Penyelesaian persoalan Aceh pasca konflik membutuhkan politicall will dan good will pemerintah.
Presiden sebagai pelaksana negara perlu memikirkn langkah-langkah lebih lanjut yang terukur dalam penyelesaian Aceh pasca konflik.
Demikian disampaikan Suadi Sulaiman (Adi Laweung), Juru Bicara DPA Partai Aceh 2013-2018.
Menurut Wakil Ketua Komisi DPRK Pidie 2009-2014 itu, Penanganan pasca tsunami oleh Badan Rehabilitasi dan Rekonstruksi (BRR) menjadi contoh kongkrit bagi presiden dalam menyelesaikan persoalan-persoalan Aceh.
Dulu, lanjut Adi, BRR selesai menjalankan mandatnya dalam kurun waktu lima tahun dengan tingkat keberhasilan yang cukup memuaskan. Demikian juga hal-hal yang berkaitan dengan perdamaian Aceh harus menjadi fokus penyelesaian yang terukur dan kado akhir masa priode kedua Presiden Joko Widodo nantinya bagi masyarakat Aceh, sehingga tidak lagi menjadi “pekerjaan rumah” bagi pemerintah berikutnya.
Apalagi kata dia beberapa bulan lalu pun telah berlangsung pertemuan khusus antara Presiden Jokowi dengan Wali Nanggroe Tgk. Malik Mahmud Al-Haythar yang didampingi langsung oleh Ketua Komite Peralihan Aceh (KPA) Pusat Muzakir Manaf di Jakarta.
Pertemuan tersebut bagian dari upaya penyelesaian masalah Aceh yang sampai hari ini masih adanya kendala-kendala tertentu, pertemuan itu juga telah menemukan jalan tengah dalam penyelesaian persoalan Aceh yang tertunda.

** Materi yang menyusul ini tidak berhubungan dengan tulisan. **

/-- What a command can do. -/
theorem exec_effect {c : Instr} {s t : State} (h : exec c s = .next t) : Effect s t := by
  cases c
  case verify =>
    refine Effect.of_running (h := h) fun hr => ?_
    split
    · exact .verify _ hr ‹_› ‹_›
    · exact .settled
  case startupReplayDone =>
    refine Effect.of_running (h := h) fun hr => ?_
    split
    · exact .startup hr ‹_›
    · exact .settled
  case rebuildInstall =>
    refine Effect.of_running (h := h) fun hr => ?_
    split
    · exact .rebuild hr ‹_›
    · exact .settled
  case frameSendComplete =>
    refine Effect.of_running (h := h) fun hr => ?_
    split
    · exact .endSend hr
    · exact .settled
  case deviceReset =>
    injection h with h
    exact h ▸ .deviceReset _
  case resetRelease =>
    injection h with h
    subst h
    split
    · exact .resetRelease _ _ ‹_›
    · exact .unchanged
  case burnEnChange =>
    injection h with h
    exact h ▸ .burnEn _
  case cellBitGain =>
    simp only [exec, execCellBitGain] at h
    split at h
    · injection h with h
      exact h ▸ .cellGain _ _ ‹_›
    · simp at h
  case heldJournalReadServed => exact Effect.of_running (h := h) fun hr => .heldRead _ hr
  case answerReady => exact Effect.of_running (h := h) fun hr => .answerReady _ hr
  case windowPointerSet => exact Effect.of_running (h := h) fun hr => .windowPointer _ _ hr
  case windowByteRead => exact Effect.of_running (h := h) fun hr => .windowRead _ hr
  case req => exact Effect.of_running (h := h) fun hr => .frame _ _ _ _ hr
  case ack => exact Effect.of_running (h := h) fun hr => .frame _ _ _ _ hr
  case resetFrame => exact Effect.of_running (h := h) fun hr => .frame _ _ _ _ hr
  case frameDiscarded => exact Effect.of_running (h := h) fun hr => .bytes _ _ hr
  case turnaroundComplete => exact Effect.of_running (h := h) fun hr => .turnaround hr
  case ackTimerExpiry => exact Effect.of_running (h := h) fun hr => .timer hr
  case linkLoss => exact Effect.of_running (h := h) fun hr => .heldLow hr
  case linkLineReleased => exact Effect.of_running (h := h) fun hr => .released hr
  case startMark => exact Effect.of_running (h := h) fun hr => .startMark hr
  case preambleOrNoise => exact Effect.of_running (h := h) fun hr => .low _ hr
  case burnPulse => exact Effect.of_running (h := h) fun hr => .pulse _ hr
  case timebaseTick => exact Effect.of_running (h := h) fun hr => .tick hr
  case overlayExpired => exact Effect.of_running (h := h) fun hr => .expiry hr
  case go => exact Effect.of_running (h := h) fun hr => .windowWrite _ _ _ hr
  case take => exact Effect.of_running (h := h) fun hr => .windowWrite _ _ _ hr
  case portReset => exact Effect.of_running (h := h) fun hr => .windowWrite _ _ _ hr
  case unknownControlCode => exact Effect.of_running (h := h) fun hr => .windowWrite _ _ _ hr
  case requestAreaWrite => exact Effect.of_running (h := h) fun hr => .windowWrite _ _ _ hr
  case attnEnableWrite => exact Effect.of_running (h := h) fun hr => .windowWrite _ _ _ hr
  case windowWriteIgnored => exact Effect.of_running (h := h) fun hr => .windowWrite _ _ _ hr
  all_goals exact Effect.of_running (h := h) fun hr => .request _ _ hr

/-- What a step can do: nothing on an empty queue, and otherwise what the command at its front does to the state
with the queue's rest. -/
theorem step_effect {s t : State} (h : step s = .next t) :
    t = s ∨ ∃ rest, Effect { s with pending := rest } t := by
  unfold step at h
  split at h
  · injection h with h
    exact .inl h.symm
  · exact .inr ⟨_, exec_effect h⟩

/-! ### What every command keeps -/

/-- A law that no transport, cell or input bears on, and that each shared operation keeps. -/
structure Kept (P : State → Prop) : Prop where
  transport : ∀ s handler window link, P s →
    P { s with handler := handler, window := window, link := link }
  cell : ∀ s array, P s → P { s with array := array }
  burnEn : ∀ s level, P s → P { s with burnEn := level }
  queue : ∀ s rest, P s → P { s with pending := rest }
  serve : ∀ s p q, P s → P (s.serve p q).1
  endSession : ∀ s p, P s → P (s.endSession p)
  acknowledge : ∀ s, P s → P (s.setSession .port2 (s.session.get .port2).acknowledge)
  markSent : ∀ s, P s → P (s.setSession .port2 (s.session.get .port2).markSent)
  count : ∀ s, P s → P s.countTick
  expiry : ∀ s, P s → P s.expireOverlays
  pulse : ∀ s taken pause, P s → P (s.burnPulse taken pause).arbitrate
  verify : ∀ s a pause, s.writer = .verify → s.active = some a → P s →
    P (s.stepVerify a pause).arbitrate
  startup : ∀ s, s.replay = .startup → P s → P s.installStartup.endRun
  rebuild : ∀ s, s.replay = .rebuilding → P s → P s.installRebuild.endRun
  reset : ∀ s, P s → P s.assertReset
  release : ∀ s strap0 strap1, s.resetAsserted = true → P s → P (s.releaseReset strap0 strap1)

section
variable {P : State → Prop} (k : Kept P)
include k

theorem Kept.link {s : State} (h : P s) (l : Link) : P { s with link := l } :=
  k.transport s s.handler s.window l h

theorem Kept.handlerOnly {s : State} (h : P s) (x : PerPort Handler) : P { s with handler := x } :=
  k.transport s x s.window s.link h

theorem Kept.windowOnly {s : State} (h : P s) (x : PerWindow Window) : P { s with window := x } :=
  k.transport s s.handler x s.link h

theorem Kept.settle {s : State} (h : P s) : P s.settle := by
  obtain ⟨t, e⟩ := State.settle_frame s
  rw [e]
  exact k.transport s s.handler t.window t.link h

theorem Kept.carryCurrent {s : State} (p : Port) (h : P s) : P (s.carryCurrent p) := by
  unfold State.carryCurrent
  split
  · exact h
  · split
    · exact h
    · exact k.handlerOnly (k.serve s p _ h) _

theorem Kept.controlCode {s : State} (w : WindowPort) (code : Byte) (h : P s) :
    P (s.controlCode w code) := by
  unfold State.controlCode
  split
  · obtain ⟨t, e⟩ := State.windowGo_frame s w
    rw [e]
    exact k.transport s t.handler t.window s.link h
  · split
    · exact k.windowOnly h _
    · split
      · exact k.handlerOnly (k.endSession _ _ (k.windowOnly h _)) _
      · exact k.windowOnly h _

theorem Kept.landByte {s : State} (w : WindowPort) (offset data : Byte) (h : P s) :
    P (s.landByte w offset data) := by
  unfold State.landByte
  refine k.windowOnly ?_ _
  split
  · exact k.controlCode w data h
  · split
    · exact k.windowOnly h _
    · split
      · exact k.windowOnly h _
      · exact h

theorem Kept.windowWrite {s : State} (w : WindowPort) (offset data : Byte) (h : P s) :
    P (s.windowWrite w offset data) := by
  unfold State.windowWrite
  simp only
  split
  · exact k.windowOnly h _
  · exact k.landByte w offset data (k.windowOnly h _)

theorem Kept.landBytes (w : WindowPort) (offset : Byte) (bytes : Bytes) {s : State} (h : P s) :
    P (s.landBytes w offset bytes) := by
  induction bytes generalizing s offset with
  | nil => exact h
  | cons b rest ih => exact ih _ (k.landByte w offset b h)

theorem Kept.takeFrame {s : State} (type : FrameType) (tag code : Byte) (payload : Bytes) (h : P s) :
    P (s.takeFrame type tag code payload) := by
  unfold State.takeFrame
  split
  · obtain ⟨t, e⟩ := State.takeReq_frame s tag code payload
    rw [e]
    exact k.transport s t.handler s.window t.link h
  · unfold State.takeAck
    simp only
    split
    · exact h
    · split
      · exact k.link (k.acknowledge s h) _
      · exact h
  · exact k.link (k.handlerOnly (k.endSession s .port2 h) _) _
  · exact h

theorem Kept.receiveWhole {s : State} (type : FrameType) (tag code : Byte) (payload : Bytes) (h : P s) :
    P (s.receiveWhole type tag code payload) := by
  unfold State.receiveWhole
  split
  · exact h
  · obtain ⟨_, e⟩ := State.withinFrame?_frame s _ ‹_›
    subst e
    simp only
    split
    · exact k.link (k.takeFrame _ _ _ _ (k.link h _)) _
    · exact k.link h _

Salah satu point, Presiden Jokowi telah menunjukan Kepala Staf Kepresidenan (KSP) Moeldoko untuk menangani langsung persoalan tersebut, seperti persoalan bendera, klausul tentang reintegrasi, tapal batas, kekuasaan dan wewenang serta hal-hal lain yang masih menjadi polemik belakangan ini, tentunya semua isi kandungan dan substansi dari MoU Helsinki itu secara keseluruhan.
“Maka, dalam hal ini saya pikir bahwa, pembentukan lembaga khusus melalui keputusan presiden menjadi salah satu langkah strategis bagi penyelesaian Aceh pasca konflik dengan rencana kerja dan masa kerja tertentu,” Tambah Adi Laweung.
Kendatipun menurutnya secara waktu telah termaksud sedikit terlambat, namun tentu tetap menjadi tanggungjawab pemerintah yang harus segera dituntaskan dan tidak menjadi polemik yang berkepanjangan.